Павильон, где находилась библиотека, был выстроен моим отцом в более счастливые времена. Расположен он был отступя от линии домов и возвышался над широкой аркой ворот, чьи недра свободно могли бы вместить кабриолет, которого у меня так никогда и не было. Само здание состояло из длинной прямоугольной комнаты, освещавшейся с востока и запада стрельчатыми окнами и имевшей с южной стороны дверь, которая выходила в небольшой, но правильно разбитый сад, отделявший его от улицы. Это был единственный вход, через который можно было проникнуть в мою комнату, независимо от того, шли вы через двор или со стороны сада; последнее было совсем нетрудно, так как в тесной садовой ограде со всех сторон были калитки, всегда открытые настежь в соседние садики. Для милейших старичков, с детства привыкших видеться, это было место философических встреч – вроде встреч Академуса и его друзей. Двойная витая лестница, ведущая на балкон, насчитывала не более шести ступеней, так как она шла не непосредственно от пола, а от террасы. У противоположной входу короткой стены стояла моя кровать, скромное ложе студента, а вокруг кровати ниспадал тяжелыми складками белый полог в форме колокола, переброшенный под потолком через золоченую стрелу. Скользя вдоль стен павильона, взор мог встретить лишь корешки старых книг. Мой черный письменный стол, повторявший в миниатюре пропорции этого маленького здания-комнаты, о котором я с нежностью вспоминаю и по сей день, стоял как раз посредине; впрочем, там оставалось достаточно места, чтобы свободно ходить вокруг стола, делая полный оборот в двадцать четыре или двадцать пять шагов, отрезок времени то укороченный, то удлиненный, в зависимости от переживаний того, кто шагает. В тот день я там изрядно нагулялся.

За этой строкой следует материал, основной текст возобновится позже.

-- ==== Sys2Proof/Machine/Vilad.lean ====
section
/-! DEFINITION. Vilad programs and bricks (09 R274 to R284): validity, the evaluator in its three modes, affine forms (03 R84,
R85), and the sample of a brick set. -/

namespace Sys2Proof.Machine

open Sys2Proof

/-! ### Reading structures -/

/-- Why an evaluation ends early: a replayable fault to be served, peer locations to be read, a line without a way in L2 (R406), or a
failure with its reason (Table 9.9). -/
inductive RErr
  | fault (va : Nat) (f : WalkFail)
  | peer (ps : List Phys)
  | fill (k : LineKey)
  | reason (n : Nat)
  deriving DecidableEq, Repr

/-- What reading has met so far: the first poisoned address (R269), the brick data read (R101), and the bytes whose reading failed. -/
structure RLog where
  poison : Option Nat
  seen   : List DWord
  failed : Option (DWord × Nat) := none
  deriving DecidableEq, Repr

/-- A computation that reads structures. -/
abbrev RD := ExceptT RErr (StateM RLog)

/-- A reader of structures: whether through the brick-mode region, the address, the size and the alignment. -/
abbrev Reader := Bool → DWord → Nat → Nat → Read

/-- Bytes of a structure. -/
def rdBytes (r : Reader) (brick : Bool) (a : DWord) (n al : Nat) : RD (List Byte) := do
  match r brick a n al with
  | .ok bs p =>
    modify fun l => { l with poison := l.poison.orElse fun _ => p, seen := if brick then l.seen ++ [a] else l.seen }
    pure bs
  | .fault va f => throw (.fault va f)
  | .peer ps => throw (.peer ps)
  | .fill k => throw (.fill k)
  | .fail => do
    modify fun l => { l with failed := some (a, n) }
    throw (.reason 6)

/-- A 4-byte word of bytes. -/
def wordAt (bs : List Byte) (o : Nat) : Word := BitVec.ofNat 32 (field bs o 4)

/-- An 8-byte address of bytes. -/
def dwordAt (bs : List Byte) (o : Nat) : DWord := BitVec.ofNat 64 (field bs o 8)

/-! ### Exact values with infinities, and affine forms -/

/-- The exact value of an F32 word. -/
def XV.ofW (w : Word) : XV :=
  match fv w with
  | .nan _ => .nan
  | .inf n => .inf n
  | .fin n q => .val (if n then -q else q) n

/-- A value rounded into F32 (R277): RN, no flush, a NaN canonical. -/
def XV.word (x : XV) : Word := BitVec.ofNat 32 (roundX .f32 .rn false x).1

/-- The sign. -/
def XV.neg : XV → Bool
  | .nan => false
  | .inf n => n
  | .val x z => decide (x < 0) || (decide (x = 0) && z)

/-- The negation. -/
def xneg : XV → XV
  | .nan => .nan
  | .inf n => .inf (!n)
  | .val x z => .val (-x) (!z)

/-- A sum. -/
def xadd : XV → XV → XV
  | .val x a, .val y b => .val (x + y) (decide (x = 0) && decide (y = 0) && a && b)
  | .inf a, .inf b => if a = b then .inf a else .nan
  | .inf a, .val _ _ => .inf a
  | .val _ _, .inf b => .inf b
  | _, _ => .nan

/-- A difference. -/
def xsub (a b : XV) : XV := xadd a (xneg b)

/-- A product. -/
def xmul (a b : XV) : XV :=
  let s := a.neg != b.neg
  match a, b with
  | .val x _, .val y _ => .val (x * y) s
  | .inf _, .inf _ => .inf s
  | .inf _, .val y _ => if y = 0 then .nan else .inf s
  | .val x _, .inf _ => if x = 0 then .nan else .inf s
  | _, _ => .nan

/-- A quotient by IEEE 754 (R277). -/
def xdiv (a b : XV) : XV :=
  let s := a.neg != b.neg
  match a, b with
  | .val x _, .val y _ => if y = 0 then (if x = 0 then .nan else .inf s) else .val (x / y) s
  | .inf _, .val _ _ => .inf s
  | .val _ _, .inf _ => .val 0 s
  | _, _ => .nan

/-- The absolute value. -/
def xabs (a : XV) : XV := if a.neg then xneg a else a

/-- A square root. -/
def xsqrt : XV → XV
  | .val x z => if x < 0 then .nan else if x = 0 then .val 0 z else .val (sqrtRep x) false
  | .inf n => if n then .nan else .inf false
  | .nan => .nan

В конце концов я уселся и, небрежно протянув руку к столику с книгами, стоявшему позади моего кресла, попытался достать оттуда первый том великолепного «Трактата о гражданском судопроизводстве» Роббера Жозефа Потье, а вместо того вытащил «Историю привидений» преподобного Кальме, являющуюся, как это всем известно, самым лучшим из всех существующих сборников рассказов о чертовщине. Страничка оказалась любопытной. Шесть раз перечел я листок с обеих сторон. «Как жаль, – подумал я, – что столь крупный ученый попался на удочку всех этих небылиц, подобно простой деревенской старухе, которой повсюду чудятся злые и добрые духи, когда она собирает валежник и опавшие листья на опушке леса!» Нет, в самом деле, я хотел бы увидеть дьявола, да ведь и вызвать его вполне в моих силах, раз у меня здесь есть «Клавикул царя Соломона» и «Энхиридион» папы Льва в рукописном оригинале, бесценное наследство, доставшееся от одного нашего родственника, доминиканского монаха, тысячу раз пользовавшегося этой каббалистикой для излечения одержимых. Беседа с дьяволом в его естественном обличье должна бы быть, если не ошибаюсь, столь же занятной и назидательной, как беседа с Потье или Кюжасом; конечно, от него трудно добиться удовлетворения той просьбы, за исполнение которой дороговато заплатили Агриппа и Кардан, но все же эта просьба достойна того, чтобы на нее решился смелый ум.
И действительно, все это зависело только от небольшого усилия воли с моей стороны: чертова рукопись лежала перед самым моим носом, между чернильницей и песочницей. Не знаю, какой дьявол подбросил тогда мне ее под руку!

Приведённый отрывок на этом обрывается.